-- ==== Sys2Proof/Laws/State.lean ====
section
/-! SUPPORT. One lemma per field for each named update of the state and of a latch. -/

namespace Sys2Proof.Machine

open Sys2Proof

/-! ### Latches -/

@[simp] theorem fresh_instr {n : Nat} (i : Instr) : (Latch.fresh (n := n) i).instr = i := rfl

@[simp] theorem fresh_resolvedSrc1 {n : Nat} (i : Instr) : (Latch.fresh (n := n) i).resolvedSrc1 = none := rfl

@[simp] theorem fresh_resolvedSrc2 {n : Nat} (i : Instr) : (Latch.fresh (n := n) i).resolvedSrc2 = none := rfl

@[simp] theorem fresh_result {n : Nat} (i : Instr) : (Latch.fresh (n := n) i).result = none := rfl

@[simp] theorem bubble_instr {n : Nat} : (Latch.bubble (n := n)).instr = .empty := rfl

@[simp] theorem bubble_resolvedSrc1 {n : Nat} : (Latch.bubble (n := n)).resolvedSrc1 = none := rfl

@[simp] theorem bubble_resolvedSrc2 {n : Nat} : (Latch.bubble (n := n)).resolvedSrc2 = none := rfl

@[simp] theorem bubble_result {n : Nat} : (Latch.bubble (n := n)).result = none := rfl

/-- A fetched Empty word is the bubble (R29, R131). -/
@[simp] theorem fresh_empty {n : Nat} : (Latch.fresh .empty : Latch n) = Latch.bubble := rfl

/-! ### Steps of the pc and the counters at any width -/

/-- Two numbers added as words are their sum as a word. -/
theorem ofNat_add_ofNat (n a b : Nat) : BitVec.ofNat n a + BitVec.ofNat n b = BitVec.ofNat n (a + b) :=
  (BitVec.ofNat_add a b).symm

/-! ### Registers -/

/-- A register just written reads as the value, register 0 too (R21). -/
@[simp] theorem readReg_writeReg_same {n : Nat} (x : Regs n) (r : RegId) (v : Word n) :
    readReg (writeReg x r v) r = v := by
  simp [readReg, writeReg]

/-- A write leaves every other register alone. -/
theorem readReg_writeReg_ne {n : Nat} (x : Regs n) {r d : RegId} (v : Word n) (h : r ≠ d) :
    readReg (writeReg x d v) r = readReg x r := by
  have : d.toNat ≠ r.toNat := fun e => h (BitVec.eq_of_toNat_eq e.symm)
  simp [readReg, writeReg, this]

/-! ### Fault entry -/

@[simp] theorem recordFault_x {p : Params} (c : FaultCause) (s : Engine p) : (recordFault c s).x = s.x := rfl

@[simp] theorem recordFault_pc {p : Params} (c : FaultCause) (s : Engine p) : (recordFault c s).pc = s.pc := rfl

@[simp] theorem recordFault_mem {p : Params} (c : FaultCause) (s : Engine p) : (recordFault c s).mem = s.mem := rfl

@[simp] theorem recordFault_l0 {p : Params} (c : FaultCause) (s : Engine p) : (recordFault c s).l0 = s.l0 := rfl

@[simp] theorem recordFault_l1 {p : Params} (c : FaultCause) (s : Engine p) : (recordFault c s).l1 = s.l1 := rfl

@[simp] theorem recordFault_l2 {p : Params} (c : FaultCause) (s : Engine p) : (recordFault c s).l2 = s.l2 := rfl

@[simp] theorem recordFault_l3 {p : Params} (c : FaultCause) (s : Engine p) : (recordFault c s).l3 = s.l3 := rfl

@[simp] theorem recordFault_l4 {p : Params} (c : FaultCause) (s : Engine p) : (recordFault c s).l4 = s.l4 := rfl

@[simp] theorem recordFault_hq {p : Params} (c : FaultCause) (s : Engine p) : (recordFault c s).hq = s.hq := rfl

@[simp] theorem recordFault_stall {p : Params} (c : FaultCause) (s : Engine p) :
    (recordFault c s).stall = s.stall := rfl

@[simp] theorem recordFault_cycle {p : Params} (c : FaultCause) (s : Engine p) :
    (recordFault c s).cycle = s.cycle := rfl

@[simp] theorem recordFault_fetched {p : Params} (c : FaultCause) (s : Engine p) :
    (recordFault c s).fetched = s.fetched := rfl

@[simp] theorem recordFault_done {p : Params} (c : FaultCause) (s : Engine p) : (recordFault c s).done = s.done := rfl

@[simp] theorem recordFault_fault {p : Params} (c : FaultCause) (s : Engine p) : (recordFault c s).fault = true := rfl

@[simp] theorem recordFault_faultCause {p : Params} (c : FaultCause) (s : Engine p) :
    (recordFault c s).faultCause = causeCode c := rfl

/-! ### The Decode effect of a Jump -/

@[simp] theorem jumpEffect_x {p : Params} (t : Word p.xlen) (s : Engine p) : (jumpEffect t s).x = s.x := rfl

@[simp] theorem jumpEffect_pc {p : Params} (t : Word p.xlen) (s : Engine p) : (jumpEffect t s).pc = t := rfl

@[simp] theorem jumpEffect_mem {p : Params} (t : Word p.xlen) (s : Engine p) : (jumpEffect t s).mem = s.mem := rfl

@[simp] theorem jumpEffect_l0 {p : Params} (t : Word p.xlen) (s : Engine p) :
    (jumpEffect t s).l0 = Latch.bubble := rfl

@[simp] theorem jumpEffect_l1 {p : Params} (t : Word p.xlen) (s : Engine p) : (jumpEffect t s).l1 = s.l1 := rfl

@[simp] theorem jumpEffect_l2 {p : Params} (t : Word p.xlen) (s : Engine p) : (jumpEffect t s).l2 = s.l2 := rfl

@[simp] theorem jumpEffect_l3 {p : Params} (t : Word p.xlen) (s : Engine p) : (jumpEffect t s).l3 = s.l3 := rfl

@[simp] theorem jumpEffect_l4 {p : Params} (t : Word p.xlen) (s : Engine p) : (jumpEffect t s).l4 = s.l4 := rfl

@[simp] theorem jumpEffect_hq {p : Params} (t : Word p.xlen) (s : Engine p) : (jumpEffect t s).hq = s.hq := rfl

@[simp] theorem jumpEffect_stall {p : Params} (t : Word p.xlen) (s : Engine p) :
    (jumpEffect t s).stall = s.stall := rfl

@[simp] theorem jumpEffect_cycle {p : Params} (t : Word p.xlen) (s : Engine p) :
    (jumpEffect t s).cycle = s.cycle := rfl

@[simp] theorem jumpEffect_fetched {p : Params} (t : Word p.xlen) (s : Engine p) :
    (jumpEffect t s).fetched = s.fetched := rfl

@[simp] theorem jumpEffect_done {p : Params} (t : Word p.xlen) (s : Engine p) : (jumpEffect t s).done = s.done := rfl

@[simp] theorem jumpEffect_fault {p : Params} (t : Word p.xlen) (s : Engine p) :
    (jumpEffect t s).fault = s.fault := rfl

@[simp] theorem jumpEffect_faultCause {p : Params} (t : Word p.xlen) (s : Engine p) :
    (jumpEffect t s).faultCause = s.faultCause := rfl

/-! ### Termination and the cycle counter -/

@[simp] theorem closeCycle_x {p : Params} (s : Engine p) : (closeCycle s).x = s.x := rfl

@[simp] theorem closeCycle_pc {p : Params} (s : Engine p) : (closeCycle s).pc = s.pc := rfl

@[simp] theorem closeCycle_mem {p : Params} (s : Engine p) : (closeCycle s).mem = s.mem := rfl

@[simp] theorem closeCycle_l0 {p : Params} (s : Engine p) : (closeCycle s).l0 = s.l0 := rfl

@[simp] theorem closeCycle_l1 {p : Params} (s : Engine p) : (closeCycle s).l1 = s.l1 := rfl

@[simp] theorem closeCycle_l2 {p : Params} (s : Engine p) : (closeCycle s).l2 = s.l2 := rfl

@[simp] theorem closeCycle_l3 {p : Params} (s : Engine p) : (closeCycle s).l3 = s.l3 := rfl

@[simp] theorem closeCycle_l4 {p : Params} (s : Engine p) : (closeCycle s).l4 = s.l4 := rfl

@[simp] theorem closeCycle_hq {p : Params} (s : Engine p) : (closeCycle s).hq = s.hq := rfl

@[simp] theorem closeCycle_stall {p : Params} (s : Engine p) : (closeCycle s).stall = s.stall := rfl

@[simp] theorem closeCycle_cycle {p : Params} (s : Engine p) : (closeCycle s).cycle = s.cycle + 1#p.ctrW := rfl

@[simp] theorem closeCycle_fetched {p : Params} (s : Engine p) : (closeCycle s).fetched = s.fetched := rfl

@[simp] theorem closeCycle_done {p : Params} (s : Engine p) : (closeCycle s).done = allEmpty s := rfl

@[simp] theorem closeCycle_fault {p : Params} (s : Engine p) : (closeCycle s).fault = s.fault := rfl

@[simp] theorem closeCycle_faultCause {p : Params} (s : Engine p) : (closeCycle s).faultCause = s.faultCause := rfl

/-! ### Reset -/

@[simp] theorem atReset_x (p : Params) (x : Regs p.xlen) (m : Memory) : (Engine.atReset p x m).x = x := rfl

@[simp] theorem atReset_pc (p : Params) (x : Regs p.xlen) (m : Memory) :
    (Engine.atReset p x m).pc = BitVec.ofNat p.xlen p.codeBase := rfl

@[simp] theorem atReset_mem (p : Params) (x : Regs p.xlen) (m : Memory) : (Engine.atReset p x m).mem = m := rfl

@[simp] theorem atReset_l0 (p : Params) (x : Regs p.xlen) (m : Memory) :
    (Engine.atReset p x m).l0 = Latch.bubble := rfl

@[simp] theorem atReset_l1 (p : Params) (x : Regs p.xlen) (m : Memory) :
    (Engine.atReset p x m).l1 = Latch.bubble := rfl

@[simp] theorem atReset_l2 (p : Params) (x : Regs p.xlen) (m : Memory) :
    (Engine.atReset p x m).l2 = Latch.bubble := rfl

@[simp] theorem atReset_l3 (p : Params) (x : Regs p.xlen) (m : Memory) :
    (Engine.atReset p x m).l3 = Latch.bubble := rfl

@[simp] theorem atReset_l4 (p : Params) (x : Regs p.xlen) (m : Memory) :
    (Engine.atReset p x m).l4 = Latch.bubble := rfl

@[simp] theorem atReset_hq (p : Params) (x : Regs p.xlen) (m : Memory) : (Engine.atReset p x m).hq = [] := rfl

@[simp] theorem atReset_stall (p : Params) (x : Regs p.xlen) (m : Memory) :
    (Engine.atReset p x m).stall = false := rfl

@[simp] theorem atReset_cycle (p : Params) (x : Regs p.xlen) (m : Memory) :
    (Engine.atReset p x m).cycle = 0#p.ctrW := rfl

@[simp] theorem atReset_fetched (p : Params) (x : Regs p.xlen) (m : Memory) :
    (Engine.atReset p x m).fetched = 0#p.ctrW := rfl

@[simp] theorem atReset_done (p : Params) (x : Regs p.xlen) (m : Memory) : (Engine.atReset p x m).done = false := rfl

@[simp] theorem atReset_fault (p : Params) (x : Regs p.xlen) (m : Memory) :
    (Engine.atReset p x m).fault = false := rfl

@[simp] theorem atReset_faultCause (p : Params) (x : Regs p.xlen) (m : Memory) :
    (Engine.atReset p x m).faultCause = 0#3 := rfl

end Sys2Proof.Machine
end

* YOUR TASK
Every line from the start of the material above through the line that contains "n)).instr = .empty := rfl" must be written out exactly, with both ends included.

* RESPONSE TO THE TASK
-- ==== Sys2Proof/Laws/State.lean ====
section
/-! SUPPORT. One lemma per field for each named update of the state and of a latch. -/

namespace Sys2Proof.Machine

open Sys2Proof

/-! ### Latches -/

@[simp] theorem fresh_instr {n : Nat} (i : Instr) : (Latch.fresh (n := n) i).instr = i := rfl

@[simp] theorem fresh_resolvedSrc1 {n : Nat} (i : Instr) : (Latch.fresh (n := n) i).resolvedSrc1 = none := rfl

@[simp] theorem fresh_resolvedSrc2 {n : Nat} (i : Instr) : (Latch.fresh (n := n) i).resolvedSrc2 = none := rfl

@[simp] theorem fresh_result {n : Nat} (i : Instr) : (Latch.fresh (n := n) i).result = none := rfl

@[simp] theorem bubble_instr {n : Nat} : (Latch.bubble (n := n)).instr = .empty := rfl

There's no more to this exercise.